=== EXERCISE INPUT ===

-- ==== Sys2Proof/Machine/BathMonitor.lean ====
section
/-! DEFINITION. The Bath Monitor (chapter Bath Monitoring and Replenishment): samples, filter, flag evaluation. -/

namespace Sys2Proof.Machine

/-- Magnitude of the difference of two readings. -/
def diff (a b : Nat) : Nat := (a - b) + (b - a)

/-- A valid sample is accepted (R128). -/
def Bath.accepts (b : Bath) (jump x : Nat) : Bool :=
  match b.lastAccepted with
  | none => true
  | some y => decide (diff x y ≤ jump) || decide (3 ≤ b.rejected)

/-- The history after an acceptance: the oldest leaves when it holds F samples (R129). -/
def pushSample (depth : Nat) (h : List Nat) (x : Nat) : List Nat := (h ++ [x]).drop (h.length + 1 - depth)

/-- The filtered temperature of a history (R129). -/
def mean (h : List Nat) : Nat := h.sum / h.length

/-- An accepted sample enters the filter (R129). -/
def Bath.accept (b : Bath) (depth x : Nat) : Bath :=
  let h := pushSample depth b.history x
  { b with rejected := 0, lastAccepted := some x, history := h, filtered := some (mean h), fresh := true }

/-- One sample of a station's temperature channel (R127 to R129, R133). -/
def State.sampleTemp (s : State) (n : Nat) : State :=
  let x := (s.pin n).temp
  let cfg := s.stationCfg n
  let b := { s.bath n with raw := x, rawValid := decide (x ≤ 600) }
  if x ≤ 600 then
    let b := { b with invalid := 0 }
    if b.accepts cfg.jump x then (s.setBath n (b.accept cfg.depth x)).releaseFlag n .probeFault
    else s.setBath n { b with rejected := b.rejected + 1 }
  else
    let b := { b with invalid := min (b.invalid + 1) 30 }
    let t := s.setBath n b
    if cfg.probeHold ≤ b.invalid then t.assertFlag n .probeFault else t

/-- TEMP_LOW from a filtered temperature, with its hysteresis (R131). -/
def tempLowPresent (was : Bool) (low : Nat) : Option Nat → Bool
  | some t => if was then decide (t < low + 2) else decide (t < low)
  | none => false

/-- TEMP_HIGH from a filtered temperature, with its hysteresis (R131). -/
def tempHighPresent (was : Bool) (high : Nat) : Option Nat → Bool
  | some t => if was then decide (high < t + 2) else decide (high < t)
  | none => false

/-- TEMP_LOW and TEMP_HIGH of a station (R131). -/
def State.judgeTemps (s : State) (n : Nat) : State :=
  let cfg := s.stationCfg n
  let t := s.judgeFlag n .tempLow (tempLowPresent (s.cond n .tempLow) cfg.winLow (s.bath n).filtered)
  t.judgeFlag n .tempHigh (tempHighPresent (s.cond n .tempHigh) cfg.winHigh (s.bath n).filtered)

/-- LEVEL_LOW and LEVEL_HIGH follow the sampled switches; a LEVEL_LOW that is present closes the open valve (R124,
R133). -/
def State.judgeLevels (s : State) (n : Nat) : State :=
  let p := s.pin n
  let t := s.setBath n { s.bath n with levelLow := p.levelLow, levelHigh := p.levelHigh }
  let t := (t.judgeFlag n .levelLow p.levelLow).judgeFlag n .levelHigh p.levelHigh
  if t.cond n .levelLow then t.setValve n false else t

/-- The healthy temperatures of a station's group (R132). -/
def State.groupTemps (s : State) (n : Nat) : List Nat := (s.groupStations (s.group n)).filterMap s.healthyTemp

/-- SPREAD of a station holds (R132). -/
def State.spreadPresent (s : State) (n : Nat) : Bool :=
  match s.healthyTemp n, least (s.groupTemps n) with
  | some t, some low => decide (2 ≤ (s.groupTemps n).length) && decide (low + (s.stationCfg n).spreadLimit < t)
  | _, _ => false

/-- SPREAD of a station is evaluated (R132). -/
def State.judgeSpread (s : State) (n : Nat) : State := s.judgeFlag n .spread (s.spreadPresent n)

/-- One station's sample and the flags judged from it and from E. -/
def State.watchStation (s : State) (n : Nat) : State :=
  (((s.sampleTemp n).judgeTemps n).judgeLevels n).judgeExhausted n

/-- The configured DEVELOP and BATH stations, ascending. -/
def State.bathStations (s : State) : List Nat := s.stations.filter s.isBath

/-- The Bath Monitor's work of one line second: every station's sample and flags, then SPREAD (R127 to R134). -/
def State.watchBaths (s : State) : State :=
  let t := s.bathStations.foldl State.watchStation s
  t.bathStations.foldl State.judgeSpread t

/-- The filter and sample history of a station are emptied (R11). -/
def State.emptyFilter (s : State) (n : Nat) : State :=
  s.setBath n { s.bath n with history := [], lastAccepted := none, filtered := none }

/-- A station that holds no bath any more: nothing but its presence sample stays, E is 0 (R11). -/
def State.clearBath (s : State) (n : Nat) : State := s.setBath n { presence := (s.bath n).presence }

end Sys2Proof.Machine
end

===

HOW TO COMPLETE THIS TASK →
Write all the data out again, exactly.

RESPONSE AREA →
-- ==== Sys2Proof/Machine/BathMonitor.lean ====
section
/-! DEFINITION. The Bath Monitor (chapter Bath Monitoring and Replenishment): samples, filter, flag evaluation. -/

namespace Sys2Proof.Machine

/-- Magnitude of the difference of two readings. -/
def diff (a b : Nat) : Nat := (a - b) + (b - a)

/-- A valid sample is accepted (R128). -/
def Bath.accepts (b : Bath) (jump x : Nat) : Bool :=
  match b.lastAccepted with
  | none => true
  | some y => decide (diff x y ≤ jump) || decide (3 ≤ b.rejected)

/-- The history after an acceptance: the oldest leaves when it holds F samples (R129). -/
def pushSample (depth : Nat) (h : List Nat) (x : Nat) : List Nat := (h ++ [x]).drop (h.length + 1 - depth)

/-- The filtered temperature of a history (R129). -/
def mean (h : List Nat) : Nat := h.sum / h.length

/-- An accepted sample enters the filter (R129). -/
def Bath.accept (b : Bath) (depth x : Nat) : Bath :=
  let h := pushSample depth b.history x
  { b with rejected := 0, lastAccepted := some x, history := h, filtered := some (mean h), fresh := true }

/-- One sample of a station's temperature channel (R127 to R129, R133). -/
def State.sampleTemp (s : State) (n : Nat) : State :=
  let x := (s.pin n).temp
  let cfg := s.stationCfg n
  let b := { s.bath n with raw := x, rawValid := decide (x ≤ 600) }
  if x ≤ 600 then
    let b := { b with invalid := 0 }
    if b.accepts cfg.jump x then (s.setBath n (b.accept cfg.depth x)).releaseFlag n .probeFault
    else s.setBath n { b with rejected := b.rejected + 1 }
  else
    let b := { b with invalid := min (b.invalid + 1) 30 }
    let t := s.setBath n b
    if cfg.probeHold ≤ b.invalid then t.assertFlag n .probeFault else t

/-- TEMP_LOW from a filtered temperature, with its hysteresis (R131). -/
def tempLowPresent (was : Bool) (low : Nat) : Option Nat → Bool
  | some t => if was then decide (t < low + 2) else decide (t < low)
  | none => false

/-- TEMP_HIGH from a filtered temperature, with its hysteresis (R131). -/
def tempHighPresent (was : Bool) (high : Nat) : Option Nat → Bool
  | some t => if was then decide (high < t + 2) else decide (high < t)
  | none => false

/-- TEMP_LOW and TEMP_HIGH of a station (R131). -/
def State.judgeTemps (s : State) (n : Nat) : State :=
  let cfg := s.stationCfg n
  let t := s.judgeFlag n .tempLow (tempLowPresent (s.cond n .tempLow) cfg.winLow (s.bath n).filtered)
  t.judgeFlag n .tempHigh (tempHighPresent (s.cond n .tempHigh) cfg.winHigh (s.bath n).filtered)

/-- LEVEL_LOW and LEVEL_HIGH follow the sampled switches; a LEVEL_LOW that is present closes the open valve (R124,
R133). -/
def State.judgeLevels (s : State) (n : Nat) : State :=
  let p := s.pin n
  let t := s.setBath n { s.bath n with levelLow := p.levelLow, levelHigh := p.levelHigh }
  let t := (t.judgeFlag n .levelLow p.levelLow).judgeFlag n .levelHigh p.levelHigh
  if t.cond n .levelLow then t.setValve n false else t

/-- The healthy temperatures of a station's group (R132). -/
def State.groupTemps (s : State) (n : Nat) : List Nat := (s.groupStations (s.group n)).filterMap s.healthyTemp

/-- SPREAD of a station holds (R132). -/
def State.spreadPresent (s : State) (n : Nat) : Bool :=
  match s.healthyTemp n, least (s.groupTemps n) with
  | some t, some low => decide (2 ≤ (s.groupTemps n).length) && decide (low + (s.stationCfg n).spreadLimit < t)
  | _, _ => false

/-- SPREAD of a station is evaluated (R132). -/
def State.judgeSpread (s : State) (n : Nat) : State := s.judgeFlag n .spread (s.spreadPresent n)

/-- One station's sample and the flags judged from it and from E. -/
def State.watchStation (s : State) (n : Nat) : State :=
  (((s.sampleTemp n).judgeTemps n).judgeLevels n).judgeExhausted n

/-- The configured DEVELOP and BATH stations, ascending. -/
def State.bathStations (s : State) : List Nat := s.stations.filter s.isBath

/-- The Bath Monitor's work of one line second: every station's sample and flags, then SPREAD (R127 to R134). -/
def State.watchBaths (s : State) : State :=
  let t := s.bathStations.foldl State.watchStation s
  t.bathStations.foldl State.judgeSpread t

/-- The filter and sample history of a station are emptied (R11). -/
def State.emptyFilter (s : State) (n : Nat) : State :=
  s.setBath n { s.bath n with history := [], lastAccepted := none, filtered := none }

/-- A station that holds no bath any more: nothing but its presence sample stays, E is 0 (R11). -/
def State.clearBath (s : State) (n : Nat) : State := s.setBath n { presence := (s.bath n).presence }

end Sys2Proof.Machine
end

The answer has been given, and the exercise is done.